Alcuni moderni studiosi di strategia e di relazioni internazionali, come Edward Luttwak, hanno attinto a piene mani dallo Strategikon, nella convinzione di una sostanziale sovrapponibilità delle problematiche strategiche di un moderno impero (o ritenuto tale, come quello americano) a quelle di un antico impero capace di durare per oltre mille anni. Identiche, o almeno paragonabili, sono le problematiche di una società ricca e sviluppata, a cui guardano popoli poveri e privi di risorse, e verso la quale si incanalano con speranza imponenti ondate migratorie. Non c’è in effetti alcun dubbio tra gli storici sul fatto che l’impero romano d’oriente sia stato in grado di sopravvivere per altri mille anni rispetto al suo equivalente impero d’occidente per la sua capacità, politica, diplomatica e militare, di gestire efficacemente il problema delle grandi migrazioni del V secolo.

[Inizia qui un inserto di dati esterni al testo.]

-- ==== Sys2Proof/Laws/Frame.lean ====
section
/-!
SUPPORT. What the block's operations leave alone: the environment inputs, the host side, the start-up sequence, the
parameters and the agenda; and the output trace is only appended to.
-/

namespace Sys2Proof.Machine

open Sys2Proof

/-- What no register access and no mode request touches: the environment inputs, the host, the start-up sequence, the
parameters and the agenda; and the output trace only grows (R33, R263). -/
structure Kept (s t : State) : Prop where
  env : t.env = s.env
  boot : t.boot = s.boot
  host : t.host = s.host
  params : t.params = s.params
  agenda : t.agenda = s.agenda
  out : ∃ es, t.out = s.out ++ es

theorem Kept.refl (s : State) : Kept s s := ⟨rfl, rfl, rfl, rfl, rfl, [], by simp⟩

theorem Kept.trans {s t u : State} (h : Kept s t) (k : Kept t u) : Kept s u := by
  obtain ⟨es, he⟩ := h.out
  obtain ⟨fs, hf⟩ := k.out
  exact ⟨k.env.trans h.env, k.boot.trans h.boot, k.host.trans h.host, k.params.trans h.params, k.agenda.trans h.agenda,
    es ++ fs, by rw [hf, he, List.append_assoc]⟩

/-- The same six fields. -/
theorem Kept.of_same {s t : State} (h1 : t.env = s.env) (h2 : t.boot = s.boot) (h3 : t.host = s.host)
    (h4 : t.params = s.params) (h5 : t.agenda = s.agenda) (h6 : t.out = s.out) : Kept s t :=
  ⟨h1, h2, h3, h4, h5, [], by simp [h6]⟩

theorem setChan_kept (x : Chan) (c : Channel) (s : State) : Kept s (s.setChan x c) := by
  cases x <;> exact .of_same rfl rfl rfl rfl rfl rfl

theorem setIrq_kept (m : Byte) (s : State) : Kept s (setIrq m s) := .of_same rfl rfl rfl rfl rfl rfl

theorem emit_kept (e : OutEvent) (s : State) : Kept s (emit e s) := ⟨rfl, rfl, rfl, rfl, rfl, [e], rfl⟩

theorem latchFault_kept (x : Chan) (k : CqErrFlag) (s : State) : Kept s (latchFault x k s) :=
  (setChan_kept x _ s).trans (setIrq_kept _ _)

theorem blockReset_kept (s : State) : Kept s (blockReset s) := .of_same rfl rfl rfl rfl rfl rfl

theorem spiShift_kept (cmd : Byte) (s : State) : Kept s (spiShift cmd s) := .of_same rfl rfl rfl rfl rfl rfl

theorem cqCtrlTriggers_kept (x : Chan) (v : Byte) (s : State) : Kept s (cqCtrlTriggers x v s) := by
  have h1 := setChan_kept x { s.chan x with cqctrl := v &&& cqCtrlStore } s
  unfold cqCtrlTriggers
  dsimp only
  split <;> split <;> split <;>
    first
    | exact ((h1.trans (setChan_kept _ _ _)).trans (setChan_kept _ _ _)).trans (emit_kept _ _)
    | exact (h1.trans (setChan_kept _ _ _)).trans (setChan_kept _ _ _)
    | exact (h1.trans (setChan_kept _ _ _)).trans (emit_kept _ _)
    | exact h1.trans (setChan_kept _ _ _)
    | exact h1.trans (emit_kept _ _)
    | exact h1

theorem cqSend_kept {x : Chan} {s t : State} (h : cqSend x s = .next t) : Kept s t := by
  rcases cqSend_eq_next h with ⟨-, rfl⟩ | ⟨-, -, -, rfl⟩ | ⟨-, -, -, rfl⟩
  · exact .refl _
  · exact latchFault_kept _ _ _
  · rcases sendLoaded_cases x s with ⟨-, -, e⟩ | ⟨u, hu, e⟩ <;> rw [e]
    · exact (latchFault_kept _ _ _).trans (setChan_kept _ _ _)
    · have hk : Kept s u := by
        rcases hu with rfl | rfl
        · exact .refl _
        · exact latchFault_kept _ _ _
      exact (hk.trans (emit_kept _ _)).trans (setChan_kept _ _ _)

/-- A register write keeps them. -/
theorem regWrite_kept {r : Reg} {v : Byte} {s t : State} (h : regWrite r v s = .next t) : Kept s t := by
  rcases r with ⟨x⟩ | _ | _ | ⟨x⟩ | ⟨x⟩ | ⟨x⟩ | ⟨x⟩ | ⟨x⟩ | ⟨r⟩ | _ | _
  case txRxData =>
    injection h with e
    rcases txPush_cases x v s with ⟨-, e2⟩ | ⟨-, e2⟩ <;> rw [← e, e2]
    · exact setChan_kept _ _ _
    · exact latchFault_kept _ _ _
  case cqCtrl =>
    rcases writeCqCtrl_eq_next h with ⟨-, rfl⟩ | ⟨-, hs⟩
    · exact cqCtrlTriggers_kept x v s
    · exact (cqCtrlTriggers_kept x v s).trans (cqSend_kept hs)
  case msgCtrl => injection h with e; rw [← e]; exact setChan_kept _ _ _
  case chanStat =>
    injection h with e
    rw [← e]
    unfold writeChanStat
    split
    · exact blockReset_kept s
    · exact setChan_kept _ _ _
  all_goals injection h with e; rw [← e]; exact .of_same rfl rfl rfl rfl rfl rfl

/-- A register read keeps them. -/
theorem regRead_kept (r : Reg) (s : State) : Kept s (regRead r s).2 := by
  rcases r with ⟨x⟩ | _ | _ | ⟨x⟩ | ⟨x⟩ | ⟨x⟩ | ⟨x⟩ | ⟨x⟩ | ⟨r⟩ | _ | _
  case txRxData =>
    rcases rxPop_cases x s with ⟨-, e⟩ | ⟨b, rest, -, e⟩
    · rw [show regRead (.txRxData x) s = rxPop x s from rfl, e]; exact .of_same rfl rfl rfl rfl rfl rfl
    · rw [show regRead (.txRxData x) s = rxPop x s from rfl, e]; exact setChan_kept _ _ _
  case cqErr => exact setChan_kept _ _ _
  all_goals exact .of_same rfl rfl rfl rfl rfl rfl

/-- An instruction the decoder answers keeps them. -/
theorem exec_decode_kept (f : Frame) {s t : State} (h : exec (decode f) s = .next t) : Kept s t := by
  cases f with
  | spi16 w =>
    simp only [decode, decodeSpi] at h
    split at h
    · rw [exec_readInstr] at h
      by_cases hc : fieldChip w = s.params.chipAddr
      · rw [spiRead_own hc] at h
        injection h with e
        rw [← e]
        exact ((spiShift_kept _ s).trans (regRead_kept _ _)).trans (.of_same rfl rfl rfl rfl rfl rfl)
      · rw [spiRead_other hc] at h
        injection h with e
        rw [← e]
        exact spiShift_kept _ s
    · rw [exec_writeInstr] at h
      rcases spiWrite_eq_next h with ⟨-, h1⟩ | ⟨-, rfl⟩
      · exact (spiShift_kept _ s).trans (regWrite_kept h1)
      · exact spiShift_kept _ s
  | cmd3 w =>
    simp only [decode, decodeCmd3, modeInstr] at h
    split at h
    case h_4 => cases h
    all_goals injection h with e; rw [← e]; exact setChan_kept _ _ _

/-! ## Events -/

theorem clearWurq_kept (s : State) : Kept s (clearWurq s) := .of_same rfl rfl rfl rfl rfl rfl

theorem detect_kept (x : Chan) (s : State) : Kept s (detect x s) := by
  unfold detect
  dsimp only
  exact (emit_kept _ s).trans (setChan_kept x _ _)

theorem expire_kept (x : Chan) (s : State) : Kept s (expire x s) := by
  rcases expire_cases x s with ⟨-, e⟩ | ⟨-, e⟩ <;> rw [e]
  · exact setChan_kept _ _ _
  · exact (emit_kept _ s).trans (setChan_kept x _ _)

theorem tickChan_kept (x : Chan) (s : State) : Kept s (tickChan x s) := by
  rcases tickChan_cases x s with ⟨-, e⟩ | ⟨-, -, e⟩ | ⟨-, -, -, e⟩ | ⟨-, -, -, e⟩ <;> rw [e]
  · exact .refl s
  · exact ((setChan_kept x _ s).trans (clearWurq_kept _)).trans (detect_kept x _)
  · exact (setChan_kept x _ s).trans (expire_kept x _)
  · exact setChan_kept _ _ _

/-- The sequencers' part of a tick keeps them; the waits of the host and of the start-up sequence are the rest of it. -/
theorem tickSequencers_kept (s : State) : Kept s (tickSequencers s) := (tickChan_kept .a s).trans (tickChan_kept .b _)

theorem pulseStep_kept {x : Chan} {s t : State} (h : pulseStep x s = .next t) : Kept s t := by
  obtain ⟨-, rfl⟩ := pulseStep_eq_next h
  exact (emit_kept (.wakePulse x) s).trans (setChan_kept x _ _)

theorem latchUnless_kept (b : Bool) (x : Chan) (k : CqErrFlag) (s : State) :
    Kept s (if b = true then s else latchFault x k s) := by
  split
  · exact .refl s
  · exact latchFault_kept _ _ _

theorem lineRxChar_kept (x : Chan) (b : Byte) (p f : Bool) (s : State) : Kept s (lineRxChar x b p f s) := by
  unfold lineRxChar
  split
  · exact .refl s
  · dsimp only
    refine (setChan_kept x { s.chan x with rxmsg := (s.chan x).rxmsg ++ [b] } s).trans ?_
    generalize s.setChan x { s.chan x with rxmsg := (s.chan x).rxmsg ++ [b] } = s1
    refine ((latchUnless_kept p x .parity s1).trans (latchUnless_kept f x .frame _)).trans ?_
    generalize (if f = true then _ else _) = s3
    split
    · exact setChan_kept _ _ _
    · exact latchFault_kept _ _ _

theorem lineRxEnd_kept (x : Chan) (s : State) : Kept s (lineRxEnd x s) := by
  unfold lineRxEnd
  dsimp only
  split
  · split
    · exact (latchFault_kept x .rxChecksum s).trans ((setIrq_kept _ _).trans (setChan_kept x _ _))
    · exact (setIrq_kept _ s).trans (setChan_kept x _ _)
  · exact .refl s

theorem lineNoReply_kept (x : Chan) (s : State) : Kept s (lineNoReply x s) := by
  unfold lineNoReply
  dsimp only
  split
  · exact (latchFault_kept x .transmission s).trans (setChan_kept x _ _)
  · exact .refl s

/-- A delivered transaction keeps them: the lock is free before it and after it (R211). -/
theorem deliverSpi_kept {clocks : Nat} {sdi : BitVec 16} {st : SpiStatus} {s t : State}
    (h : deliverSpi clocks sdi st s = .next t) : Kept s t := by
  obtain ⟨hl, -, u, hu, rfl⟩ := deliverSpi_eq_next h
  have key : ∀ w, clockedIn clocks sdi (acquireLock s) = .next w → Kept (acquireLock s) w := by
    intro w hw
    rcases clockedIn_eq_next hw with ⟨-, he⟩ | ⟨-, rfl⟩
    · exact exec_decode_kept (.spi16 sdi) he
    · exact spiShift_kept _ _
  have hk : Kept (acquireLock s) u := by
    rcases access_eq_next hu with ⟨w, ok, hw, rfl⟩ | rfl
    · exact (key w hw).trans (.of_same rfl rfl rfl rfl rfl rfl)
    · exact .of_same rfl rfl rfl rfl rfl rfl
  have hh : (releaseLock (acquireLock s)).host = s.host := by
    have := congrArg State.host (releaseLock_acquireLock hl true)
    exact this
  refine ⟨hk.env, hk.boot, ?_, hk.params, hk.agenda, hk.out⟩
  rw [← hh]
  simp only [releaseLock, hk.host]

end Sys2Proof.Machine
end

Sul piano degli insegnamenti pratici è di grande valore il messaggio che la guerra stessa, intesa come confronto tra due eserciti su un campo di battaglia, deve essere condotta con grande equilibrio e senso di opportunità, lasciando poco spazio allo scontro fisico fine a sé stesso, e valutando sempre con attenzione tempi e modi per utilizzare al meglio le risorse disponibili in funzione del proprio obiettivo.
Un buon comandante non impegna mai il nemico in battaglia campale, “…che è una dimostrazione più di fortuna che di valore…”, a meno che non gli si presenti una grande opportunità di tempi o di situazioni. È sempre preferibile infliggere danni al nemico con le arti dell’inganno, con incursioni e colpi di mano a sorpresa, tanto più quando si dispone di forze insufficienti, o costringendolo a confrontarsi con problemi più importanti come la mancanza di rifornimenti, un’epidemia, o una carestia.
Questo pensiero strategico non appare tuttavia dettato dalla sola esperienza diretta, con l’obiettivo di evitare il ripetersi di contingenze negative ed errori del passato, quanto piuttosto da una filosofia sofisticata e consolidata, che vede la difesa affidata in primo luogo a strumenti assai meno costosi come la diplomazia, la conoscenza approfondita delle debolezze del nemico, l’uso di stratagemmi, e solo come opzione estrema il ricorso allo strumento militare vero e proprio.
D’altro canto il generale che vuole evitare costosi e spesso inutili confronti diretti deve sempre essere pronto alla guerra: anche i nemici più numerosi e potenti infatti, più che dichiarazioni d’intenti o minacce, temono gli avversari determinati e pronti a combattere.
Di grande interesse è anche il suggerimento di approfondire la conoscenza delle popolazioni nemiche sotto il profilo etnologico e antropologico. A prescindere dal valore storico della descrizione di alcuni popoli del tardo mondo antico, sui quali è difficile disporre di informazioni corrette e approfondite, è interessante e istruttiva la disamina tattica e strategica sulle migliori opportunità per affrontare in battaglia ognuno di essi in funzione delle loro caratteristiche specifiche: un suggerimento quanto mai attuale in un mondo in continuo cambiamento, che necessita di una corretta e sempre aggiornata analisi politica e strategica degli avvenimenti quotidiani e dei protagonisti degli scenari di crisi.